Accordingly, Rockstar's Leslie Benzies told Develop that when creating a Grand Theft Auto game, "Where is it going to be set is the first question. Then that defines the missions; you're doing different things in LA than in New York or Miami."
But as far as the public knows, that question hasn't been answered yet. According to a report by TechRadar, while "preliminary" development on GTA 6 has begun, the location of the next Grand Theft Auto still hadn't been decided as of 2016, when the article was published. In years past, Rockstar staff took a scouting trip to Tokyo, but ultimately decided against using the Japanese capital as the backdrop.
But that was a while ago, and Rockstar's realized that its satirical take on America is a fundamental part of the series' appeal (although the company did release two Grand Theft Auto: London titles a few years before GTA made the leap to 3D). A rumor has circulated that claims that the next game will take place in both Vice City (GTA's version of Miami) and South America, giving players both a US locale and another one abroad. Rockstar's response? Silence as usual.

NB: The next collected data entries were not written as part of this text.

-- ==== Sys2Proof/Laws/State.lean ====
section
/-!
SUPPORT. What each named update of State does to each field, one lemma per field per update, so that no proof unfolds
a record update.
-/

namespace Sys2Proof.Machine

/-! ### write -/

@[simp] theorem State.write_a (s : State) (x v : Word) :
    (s.write x v).a = s.a := rfl
@[simp] theorem State.write_c (s : State) (x v : Word) :
    (s.write x v).c = s.c := rfl
@[simp] theorem State.write_d (s : State) (x v : Word) :
    (s.write x v).d = s.d := rfl
@[simp] theorem State.write_mem (s : State) (x v : Word) :
    (s.write x v).mem = Memory.write s.mem x v := rfl
@[simp] theorem State.write_phase (s : State) (x v : Word) :
    (s.write x v).phase = s.phase := rfl
@[simp] theorem State.write_lpos (s : State) (x v : Word) :
    (s.write x v).lpos = s.lpos := rfl
@[simp] theorem State.write_loadedLen (s : State) (x v : Word) :
    (s.write x v).loadedLen = s.loadedLen := rfl
@[simp] theorem State.write_cycles (s : State) (x v : Word) :
    (s.write x v).cycles = s.cycles := rfl
@[simp] theorem State.write_fault (s : State) (x v : Word) :
    (s.write x v).fault = s.fault := rfl
@[simp] theorem State.write_refused (s : State) (x v : Word) :
    (s.write x v).refused = s.refused := rfl
@[simp] theorem State.write_load (s : State) (x v : Word) :
    (s.write x v).load = s.load := rfl
@[simp] theorem State.write_inStream (s : State) (x v : Word) :
    (s.write x v).inStream = s.inStream := rfl
@[simp] theorem State.write_inPos (s : State) (x v : Word) :
    (s.write x v).inPos = s.inPos := rfl
@[simp] theorem State.write_inEnded (s : State) (x v : Word) :
    (s.write x v).inEnded = s.inEnded := rfl
@[simp] theorem State.write_out (s : State) (x v : Word) :
    (s.write x v).out = s.out := rfl

/-! ### setA -/

@[simp] theorem State.setA_a (s : State) (v : Word) :
    (s.setA v).a = v := rfl
@[simp] theorem State.setA_c (s : State) (v : Word) :
    (s.setA v).c = s.c := rfl
@[simp] theorem State.setA_d (s : State) (v : Word) :
    (s.setA v).d = s.d := rfl
@[simp] theorem State.setA_mem (s : State) (v : Word) :
    (s.setA v).mem = s.mem := rfl
@[simp] theorem State.setA_phase (s : State) (v : Word) :
    (s.setA v).phase = s.phase := rfl
@[simp] theorem State.setA_lpos (s : State) (v : Word) :
    (s.setA v).lpos = s.lpos := rfl
@[simp] theorem State.setA_loadedLen (s : State) (v : Word) :
    (s.setA v).loadedLen = s.loadedLen := rfl
@[simp] theorem State.setA_cycles (s : State) (v : Word) :
    (s.setA v).cycles = s.cycles := rfl
@[simp] theorem State.setA_fault (s : State) (v : Word) :
    (s.setA v).fault = s.fault := rfl
@[simp] theorem State.setA_refused (s : State) (v : Word) :
    (s.setA v).refused = s.refused := rfl
@[simp] theorem State.setA_load (s : State) (v : Word) :
    (s.setA v).load = s.load := rfl
@[simp] theorem State.setA_inStream (s : State) (v : Word) :
    (s.setA v).inStream = s.inStream := rfl
@[simp] theorem State.setA_inPos (s : State) (v : Word) :
    (s.setA v).inPos = s.inPos := rfl
@[simp] theorem State.setA_inEnded (s : State) (v : Word) :
    (s.setA v).inEnded = s.inEnded := rfl
@[simp] theorem State.setA_out (s : State) (v : Word) :
    (s.setA v).out = s.out := rfl

/-! ### setC -/

@[simp] theorem State.setC_a (s : State) (v : Word) :
    (s.setC v).a = s.a := rfl
@[simp] theorem State.setC_c (s : State) (v : Word) :
    (s.setC v).c = v := rfl
@[simp] theorem State.setC_d (s : State) (v : Word) :
    (s.setC v).d = s.d := rfl
@[simp] theorem State.setC_mem (s : State) (v : Word) :
    (s.setC v).mem = s.mem := rfl
@[simp] theorem State.setC_phase (s : State) (v : Word) :
    (s.setC v).phase = s.phase := rfl
@[simp] theorem State.setC_lpos (s : State) (v : Word) :
    (s.setC v).lpos = s.lpos := rfl
@[simp] theorem State.setC_loadedLen (s : State) (v : Word) :
    (s.setC v).loadedLen = s.loadedLen := rfl
@[simp] theorem State.setC_cycles (s : State) (v : Word) :
    (s.setC v).cycles = s.cycles := rfl
@[simp] theorem State.setC_fault (s : State) (v : Word) :
    (s.setC v).fault = s.fault := rfl
@[simp] theorem State.setC_refused (s : State) (v : Word) :
    (s.setC v).refused = s.refused := rfl
@[simp] theorem State.setC_load (s : State) (v : Word) :
    (s.setC v).load = s.load := rfl
@[simp] theorem State.setC_inStream (s : State) (v : Word) :
    (s.setC v).inStream = s.inStream := rfl
@[simp] theorem State.setC_inPos (s : State) (v : Word) :
    (s.setC v).inPos = s.inPos := rfl
@[simp] theorem State.setC_inEnded (s : State) (v : Word) :
    (s.setC v).inEnded = s.inEnded := rfl
@[simp] theorem State.setC_out (s : State) (v : Word) :
    (s.setC v).out = s.out := rfl
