-- ==== Sys2Proof/Tests/Slice0.lean ====
section
/-!
SUPPORT. Tests. Expected values are those of spec/95_test_vectors.md (the vector is named), never the model's own; then
one witness for each statement that has hypotheses.
-/

namespace Sys2Proof.Tests

open Sys2Proof.Machine Sys2Proof.Frame

/-- A running machine with the registers and the cells a vector names. -/
def at_ (a c d : Word) (cells : Memory) : State :=
  { State.reset with phase := .running, a := a, c := c, d := d, mem := cells }

/-- A loader that has stored `cells` and has `items` before it. -/
def loading (cells : Memory) (items : List LoadItem) : State :=
  { State.reset with mem := cells, lpos := cells.length, load := items }

/-- Whether the outcome is a next state that passes a check. -/
def onNext (r : Result) (check : State → Bool) : Bool :=
  match r with
  | .next t => check t
  | _ => false

/-- The state an outcome leads to, or the state it started from. -/
def after (s : State) : State :=
  match step s with
  | .next t => t
  | _ => s

/-! ### WellFormed -/

/-- 30_encoding R52, R53: each assigned residue is refused as an unassigned one; the ends of the range are not. -/
theorem test_wellFormed_refuses_assigned_residues :
    (legalResidues.map fun r => (Instr.nopx r).wellFormed) = List.replicate 8 false ∧
    (Instr.nopx 0).wellFormed = true ∧ (Instr.nopx 93).wellFormed = true ∧ Instr.jmp.wellFormed = true := by decide

/-! ### Decode (95_test_vectors 2.2) -/

theorem test_decode_control : decode 97 1 = .jmp ∧ decode 68 0 = .nop ∧ decode 81 0 = .halt ∧ decode 48 79 = .nopx 33 := by
  decide

theorem test_decode_data : decode 39 0 = .rot ∧ decode 40 0 = .setD ∧ decode 62 0 = .crz ∧ decode 126 7 = .rot := by
  decide

theorem test_decode_io : decode 99 0 = .out ∧ decode 117 0 = .inp ∧ decode 100 93 = .out := by decide

/-- 42_decode_encrypt R110 and the table: sums of 59049 and more, both readings. -/
theorem test_decode_sum_at_the_top :
    residueWith true 255 58794 = 0 ∧ residueWith false 255 58794 = 17 ∧ residueWith true 53 59000 = 4 ∧
    residueWith false 53 59000 = 21 ∧ residueWith true 59048 59048 = 15 ∧ residueWith false 59048 59048 = 32 := by decide

/-- 30_encoding R58: the canonical text of SetD; Jmp; Crz; End; and the row p = 7 of the inverse table. -/
theorem test_encode_canonical_codes :
    encode .setD 0 = 40 ∧ encode .jmp 1 = 97 ∧ encode .crz 2 = 60 ∧ encode .halt 3 = 78 ∧ encode .rot 7 = 126 ∧
    encode .setD 7 = 33 := by decide

/-! ### The ALU (95_test_vectors 2.1) -/

theorem test_combine_both_orders :
    Alu.combine 12345 54321 = 19606 ∧ Alu.combine 54321 12345 = 54616 ∧ Alu.combine 0 0 = 29524 ∧
    Alu.combine 80 81 = 29483 := by decide

theorem test_rotate :
    Alu.rotate 2 = 39366 ∧ Alu.rotate 12345 = 4115 ∧ Alu.rotate 59047 = 39365 ∧ Alu.rotate 29556 = 9852 := by decide

theorem test_inc_add_wrap : Alu.inc 59048 = 0 ∧ Alu.add 59048 59048 = 59047 ∧ Alu.add 29545 29600 = 96 := by decide

theorem test_render_parse :
    Alu.render 72 = ['0', '0', '0', '0', '0', '0', '2', '2', '0', '0'] ∧
    Alu.parseText ['0', '0', '0', '0', '0', '0', '2', '2', '0', '0'] = some 72 ∧ Alu.parseText ['1', '2'] = none ∧
    Alu.parseText ['0', '0', '0', '0', '0', '0', '0', '0', '0', 'a'] = none := by decide

/-- 95_test_vectors 2.1: the refused arguments set the mark with its reason (60_exceptions R175), and a mark already set
stays (10_state R19). -/
theorem test_parse_marks :
    State.reset.parseArgument ['1', '2'] = ({ State.reset with refused := some .malformedTernaryText }, none) ∧
    (State.reset.refuse .emptyImage).parseArgument ['1', '2'] = (State.reset.refuse .emptyImage, none) ∧
    State.reset.parseArgument ['0', '0', '0', '0', '0', '0', '2', '2', '0', '0'] = (State.reset, some 72) := by decide

/-! ### One cycle of each instruction (95_test_vectors 2.5 to 2.7) -/

/-- K1. -/
theorem test_jmp_K1 :
    onNext (step (at_ 0 1 41 [(1, 97), (41, 78), (78, 29545)]))
      (fun t => t.c == 79 && t.d == 42 && t.a == 0 && t.read 1 == 97 && t.cycles == 1) = true := by decide

/-- K2: the target is cell 59048, which takes ENC(6), and execution goes on at 0. -/
theorem test_jmp_K2_target_ciphered :
    ((after (at_ 0 10 20 [(10, 88), (20, 59048), (59048, 100)])).c,
      (after (at_ 0 10 20 [(10, 88), (20, 59048), (59048, 100)])).read 59048) = (0, Word.ofByte (Config.enc 6)) := rfl

/-- K5. -/
theorem test_nop_K5 :
    onNext (step (at_ 7 3 43 [(3, 65)])) (fun t => t.c == 4 && t.d == 44 && t.a == 7) = true ∧
    (after (at_ 7 3 43 [(3, 65)])).read 3 = Word.ofByte (Config.enc 65) := ⟨by decide, rfl⟩

/-- K6. -/
theorem test_end_K6 :
    onNext (step { at_ 7 3 43 [(3, 78)] with cycles := 3 })
      (fun t => decide (t.phase = .halted) && t.a == 7 && t.c == 3 && t.d == 43 && t.read 3 == 78 && t.cycles == 3) = true := by
  decide

/-- K7. -/
theorem test_nopx_K7 :
    onNext (step (at_ 0 79 42 [(79, 48)])) (fun t => t.c == 80 && t.d == 43) = true ∧
    (after (at_ 0 79 42 [(79, 48)])).read 79 = Word.ofByte (Config.enc 48) := ⟨by decide, rfl⟩

/-- K8: both pointers wrap. -/
theorem test_nop_K8_wraps :
    onNext (step (at_ 0 59048 59048 [(59048, 69)])) (fun t => t.c == 0 && t.d == 0) = true := by decide

/-- M1. -/
theorem test_rot_M1 :
    onNext (step (at_ 5 57 60 [(57, 76), (60, 29556)]))
      (fun t => t.a == 9852 && t.read 60 == 9852 && t.c == 58 && t.d == 61) = true := by decide

/-- M2: D = C; the write-back reads the rotated value 13. -/
theorem test_rot_M2_own_cell :
    onNext (step (at_ 0 0 0 [(0, 39)])) (fun t => t.a == 13 && t.c == 1 && t.d == 1) = true ∧
    (after (at_ 0 0 0 [(0, 39)])).read 0 = Word.ofByte (Config.enc 13) := ⟨by decide, rfl⟩

/-- M4: the pointer is 59048, so D ends at 0. -/
theorem test_setD_M4 :
    onNext (step (at_ 0 2 9 [(2, 38), (9, 59048)]))
      (fun t => t.d == 0 && t.c == 3 && t.read 9 == 59048 && t.a == 0) = true := by decide

/-- M6: the second operand is not 0. -/
theorem test_crz_M6 :
    onNext (step (at_ 29524 2 42 [(2, 60), (42, 75)]))
      (fun t => t.a == 72 && t.read 42 == 72 && t.c == 3 && t.d == 43) = true := by decide

/-- M7: D = C; the write-back reads 29555, whose residue modulo 94 is 39. -/
theorem test_crz_M7_own_cell :
    onNext (step (at_ 0 0 0 [(0, 62)])) (fun t => t.a == 29555) = true ∧
    (after (at_ 0 0 0 [(0, 62)])).read 0 = Word.ofByte (Config.enc 39) := ⟨by decide, rfl⟩

/-- O1: only A mod 128 counts. -/
theorem test_out_O1 :
    onNext (step (at_ 58952 0 0 [(0, 99)]))
      (fun t => decide (t.out = [.char7 72]) && t.a == 58952 && t.c == 1 && t.d == 1) = true := by decide

/-- O2, O3: the mapping under the default VALID7 and under one that is false at 0. -/
theorem test_out_O2_O3 :
    outsymWith Config.valid7Default (code7 0) = .char7 0 ∧ outsymWith (fun c => c != 0) (code7 0) = .repl ∧
    code7 127 = 127 ∧ code7 128 = 0 ∧ code7 59048 = 40 := by decide

/-- I1. -/
theorem test_in_I1 :
    onNext (step { at_ 9 0 0 [(0, 117)] with inStream := [255] })
      (fun t => t.a == 255 && t.inPos == 1 && t.c == 1 && t.d == 1) = true := by decide

/-- I2 and I3: the fault at end of input changes nothing else; the hold changes nothing at all. -/
theorem test_in_I2_I3 :
    step { at_ 9 0 0 [(0, 117)] with inEnded := true } =
      .next { at_ 9 0 0 [(0, 117)] with inEnded := true, phase := .faulted, fault := some .inputExhausted } ∧
    step (at_ 9 0 0 [(0, 117)]) = .next (at_ 9 0 0 [(0, 117)]) := ⟨rfl, rfl⟩

/-- X5: after I2 no further step is enabled. -/
theorem test_faulted_stays :
    step { at_ 9 0 0 [(0, 117)] with phase := .faulted, fault := some .inputExhausted } = .fault .inputExhausted := rfl

/-! ### The loader (95_test_vectors 2.3, 2.8) -/

/-- L5: a control character at a position where its residue is legal; code 175 at position 0. -/
theorem test_load_L5 :
    onNext (step (loading (List.ofFn fun k : Fin 33 => (Word.ofNat k.val, 0)) [.char 7]))
      (fun t => t.lpos == 34 && t.read 33 == 7) = true ∧
    onNext (step (loading [] [.char 175])) (fun t => t.lpos == 1 && t.read 0 == 175) = true := by decide

/-- L2: whitespace does not advance the position. -/
theorem test_load_L2_whitespace :
    onNext (step (loading [(0, 40)] [.char 32, .char 97])) (fun t => t.lpos == 1 && decide (t.load = [.char 97])) = true := by
  decide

Not enough time has passed
Grand Theft Auto isn't an annual franchise like Call of Duty or Madden. Rockstar doesn't crank them out every year or two. Ever since GTA made the move to 3D, the numbered installments have been few and far between. Grand Theft Auto: Vice City and Grand Theft Auto: San Andreas might've come out one and three years after Grand Theft Auto III, respectively, but those aren't fully-fledged sequels. They're more like spin-offs, using the same engine as their predecessors with some new content thrown in. Mobile installments, like Liberty City Stories and Vice City Stories, use many of the same assets and maps as their console counterparts.
A truly new Grand Theft Auto only comes out a couple of times a decade. After Grand Theft Auto III's 2001 debut, fans had to wait seven years before 2008's Grand Theft Auto 4. Grand Theft Auto 5 didn't come out until 2013 — a five year gap — and the next-generation editions of the same game didn't hit the market until 2014. The PC version of the game arrived even later: players without consoles had to wait until 2015 to cruise Los Santos' crime-ridden streets.
Considering Grand Theft Auto 5's record-setting sales, it's hard to imagine that there's anyone out there who hasn't played GTA 5, and yet many members of the gaming community have only had the opportunity to play for a couple of years. Given Rockstar's typical schedule, we probably won't see Grand Theft Auto 6 until around 2020 — and even that seems like a longshot.
Players haven't finished enjoying everything that Grand Theft Auto 5 has to offer
Even if Rockstar did have Grand Theft Auto 6 locked in and ready to go, there's no guarantee that players would be prepared for it. Close to half a decade after launch, people are still finding new ways to have fun with Grand Theft Auto 5.
Some are busy using GTA 5's filmmaking tools to put together movies. Others use Grand Theft Auto Online's multiplayer infrastructure to assemble motorcycle gangs, to put together parkour-themed race courses, and to challenge each other to complete insane stunts. A group of dedicated conspiracy theorists has dedicated its time to unraveling the sprawling Mount Chiliad Mystery by both investigating the in-game world and by searching Grand Theft Auto 5's code for clues.
On PCs, players are even busier. Grand Theft Auto 5 has a dedicated and productive modding community, and its members are augmenting (and breaking) the game in all kinds of ways. With mods, players can take to Los Santos' skies in Tony Stark's Iron Man armor, play as police officers, travel through time, and catch unsuspecting civilians Pokémon-style.
Chances are, Rockstar is going to be done with Grand Theft Auto 5 well before players are. Take your time with Grand Theft Auto 6, guys. In the meantime, we'll be just fine.